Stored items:
-- ==== Sys2Proof/WellFormed.lean ====
section
/-!
DEFINITION. Which operations a command word can name: an index operand must lie in its range
(spec/30_encoding.md R49, R51 step 3). Every other operand value is legal (R47, R48).
-/

namespace Sys2Proof

/-- The highest register number RDREG accepts (R25, R49). -/
def topRegister : Nat := 8

/-- The highest payload index RXPAY accepts (R49, R93). -/
def topPayloadIndex : Nat := 127

/-- The operations that some command word encodes (R49, R51). -/
def wellFormed : Instr → Bool
  | .rdreg n => decide (n.toNat ≤ topRegister)
  | .rxpay i => decide (i.toNat ≤ topPayloadIndex)
  | .nop | .errclr | .srst => true
  | .crcclr | .crcbit _ | .crcbyte _ | .crcflush => true
  | .txclr | .txdata _ | .txbuild | .txpop | .txrew => true
  | .blkset _ | .blknext | .blkrst => true
  | .rxclr | .rxbyte _ => true

end Sys2Proof
end

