/-- A flipped bit of payload or trailer parts the trailer from the CRC of the payload. -/
theorem crcOk_flipBit {b : Block} (h : crcOk b = true) {x k : Nat} (hlow : 3 ≤ x) (hhigh : x ≤ 132) (hk : k < 8) :
    crcOk { b with rxf := flipBit b.rxf x k } = false := by
  obtain ⟨-, hcrc⟩ := crcOk_iff.1 h
  rw [← Bool.not_eq_true, crcOk_iff]
  rintro ⟨-, hflip⟩
  by_cases hx : x ≤ 130
  · have htrailer : rxCrc { b with rxf := flipBit b.rxf x k } = rxCrc b :=
      congrArg₂ bigEndian (byteAt_flipBit_ne _ k (by omega)) (byteAt_flipBit_ne _ k (by omega))
    obtain ⟨i, rfl⟩ := Nat.exists_eq_add_of_le hlow
    rw [htrailer, ← hcrc, payloadOf_flipBit _ (by omega)] at hflip
    exact singleBitChangesCrc16 _ i k (by rw [length_payloadOf]; omega) hk hflip
  · have hpay : payloadOf (flipBit b.rxf x k) = payloadOf b.rxf :=
      payloadOf_congr fun i hi => byteAt_flipBit_ne _ k (by omega)
    rw [hpay, hcrc] at hflip
    obtain ⟨h131, h132⟩ := bigEndian_inj hflip
    obtain rfl | rfl : x = 131 ∨ x = 132 := by omega
    · exact xor_bit_ne _ hk ((byteAt_flipBit_self ..).symm.trans h131.symm)
    · exact xor_bit_ne _ hk ((byteAt_flipBit_self ..).symm.trans h132.symm)

/-- A flipped bit of the block number or of its complement is a flipped bit of what CMPOK looks at, their XOR. -/
theorem xor_header_flipBit (m : Memory) {x : Nat} (hx : x = 1 ∨ x = 2) (k : Nat) :
    (flipBit m x k).byteAt 1 ^^^ (flipBit m x k).byteAt 2 = m.byteAt 1 ^^^ m.byteAt 2 ^^^ (0x01#8 <<< k) := by
  obtain rfl | rfl := hx
  · rw [byteAt_flipBit_self, byteAt_flipBit_ne _ k (by omega), BitVec.xor_assoc, BitVec.xor_comm (0x01#8 <<< k),
      ← BitVec.xor_assoc]
  · rw [byteAt_flipBit_self, byteAt_flipBit_ne _ k (by omega), BitVec.xor_assoc]

/-- A flipped bit of the block number or its complement, not of both, parts the two. -/
theorem cmpOk_flipBit {b : Block} (h : cmpOk b = true) {x k : Nat} (hx : x = 1 ∨ x = 2) (hk : k < 8) :
    cmpOk { b with rxf := flipBit b.rxf x k } = false := by
  obtain ⟨-, hcmp⟩ := cmpOk_iff.1 h
  rw [← Bool.not_eq_true, cmpOk_iff]
  rintro ⟨-, hflip⟩
  exact xor_bit_ne 0xFF hk (by rw [← hcmp, ← xor_header_flipBit _ hx, hflip, hcmp])

/-- Settles O46, check by check. -/
theorem damageIsDetected : Obligations.DamageIsDetected := by
  intro s h
  obtain ⟨hsoh, hcmp, hcrc⟩ := rxOk_iff.1 h
  refine ⟨fun x k hlow hhigh hk => ?_, fun x k hx hk => ?_, fun k hk => ?_, fun v hv => ?_⟩
  · have hdamaged := crcOk_flipBit hcrc hlow hhigh hk
    refine ⟨hdamaged, by rw [rxOk, hdamaged, Bool.and_false], ?_, ?_⟩
    · rw [sohOk_congr (byteAt_flipBit_ne _ k (by omega)), hsoh]
    · rw [cmpOk_congr, hcmp]
      rw [byteAt_flipBit_ne _ k (by omega), byteAt_flipBit_ne _ k (by omega)]
  · refine ⟨cmpOk_flipBit hcmp hx hk, ?_⟩
    rw [crcOk_congr fun y hy => byteAt_flipBit_ne _ k (by omega), hcrc]
  · refine ⟨?_, fun hblk => xor_bit_ne (rxBlk s) hk ?_⟩
    · rw [cmpOk_congr, hcmp]
      rw [xor_header_flipBit _ (.inr rfl), xor_header_flipBit _ (.inl rfl), BitVec.xor_assoc, BitVec.xor_self,
        BitVec.xor_zero]
    · exact ((byteAt_flipBit_ne _ k (by omega)).trans (byteAt_flipBit_self ..)).symm.trans hblk
  · refine ⟨?_, ?_⟩
    · rw [← Bool.not_eq_true, sohOk_iff]
      rintro ⟨-, hbyte⟩
      exact hv ((Memory.byteAt_write_self ..).symm.trans hbyte)
    · rw [crcOk_congr fun y hy => Memory.byteAt_write_ne _ _ (by omega), hcrc]

end Sys2Proof.Machine
end
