-- ==== Sys2Proof/Machine/Alu.lean ====
section
/-!
DEFINITION. Register load, arithmetic, logic and shift (41_alu.md): `6XNN`, `7XNN`, `8XY0` to `8XY6`, `8XYE`. All
values are unsigned 8-bit, addition and subtraction are modulo 256 (R160).
-/

namespace Sys2Proof.Machine

/-- `6XNN`, load immediate (41_alu.md R140). -/
def execLd6XNN (x : Nibble) (nn : Byte) (s : State) : Result := .next (s.setV x nn)

/-- `7XNN`, add immediate: modulo 256, no flag (41_alu.md R141). -/
def execAdd7XNN (x : Nibble) (nn : Byte) (s : State) : Result := .next (s.setV x (s.getV x + nn))

/-- `8XY0`, copy (41_alu.md R142). -/
def execLd8XY0 (x y : Nibble) (s : State) : Result := .next (s.setV x (s.getV y))

/-- `8XY1`, bitwise OR; `VF` is left alone (41_alu.md R143). -/
def execOr8XY1 (x y : Nibble) (s : State) : Result := .next (s.setV x (s.getV x ||| s.getV y))

/-- `8XY2`, bitwise AND; `VF` is left alone (41_alu.md R144). -/
def execAnd8XY2 (x y : Nibble) (s : State) : Result := .next (s.setV x (s.getV x &&& s.getV y))

/-- `8XY3`, bitwise XOR; `VF` is left alone (41_alu.md R145). -/
def execXor8XY3 (x y : Nibble) (s : State) : Result := .next (s.setV x (s.getV x ^^^ s.getV y))

/-- `8XY4`, add with carry flag (41_alu.md R150). -/
def execAdd8XY4 (x y : Nibble) (s : State) : Result :=
  .next (s.setResultFlag x (s.getV x + s.getV y) (carryOut (s.getV x) (s.getV y)))

/-- `8XY5`, subtract with no-borrow flag (41_alu.md R151). -/
def execSub8XY5 (x y : Nibble) (s : State) : Result :=
  .next (s.setResultFlag x (s.getV x - s.getV y) (noBorrow (s.getV x) (s.getV y)))

/-- `8XY6` under a given strap: a zero enters at bit 7 (41_alu.md R152). -/
def shiftRight (impl : Impl) (x y : Nibble) (s : State) : Result :=
  .next (s.setResultFlag x (shiftSource impl s x y >>> 1) (lowBitOut (shiftSource impl s x y)))

/-- `8XYE` under a given strap: a zero enters at bit 0 (41_alu.md R153). -/
def shiftLeft (impl : Impl) (x y : Nibble) (s : State) : Result :=
  .next (s.setResultFlag x (shiftSource impl s x y <<< 1) (highBitOut (shiftSource impl s x y)))

/-- `8XY6`, shift right by one under the machine's strap (41_alu.md R152). Log 1. -/
def execShr8XY6 (x y : Nibble) (s : State) : Result := shiftRight Config.impl x y s

/-- `8XYE`, shift left by one under the machine's strap (41_alu.md R153). Log 1. -/
def execShl8XYE (x y : Nibble) (s : State) : Result := shiftLeft Config.impl x y s

end Sys2Proof.Machine
end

> _Exercise objective_: What lines in the entries contain "decide"? Report each one by copying it.

> _Task output_:
  | .rdreg n => decide (n.toNat ≤ topRegister)
  | .rxpay i => decide (i.toNat ≤ topPayloadIndex)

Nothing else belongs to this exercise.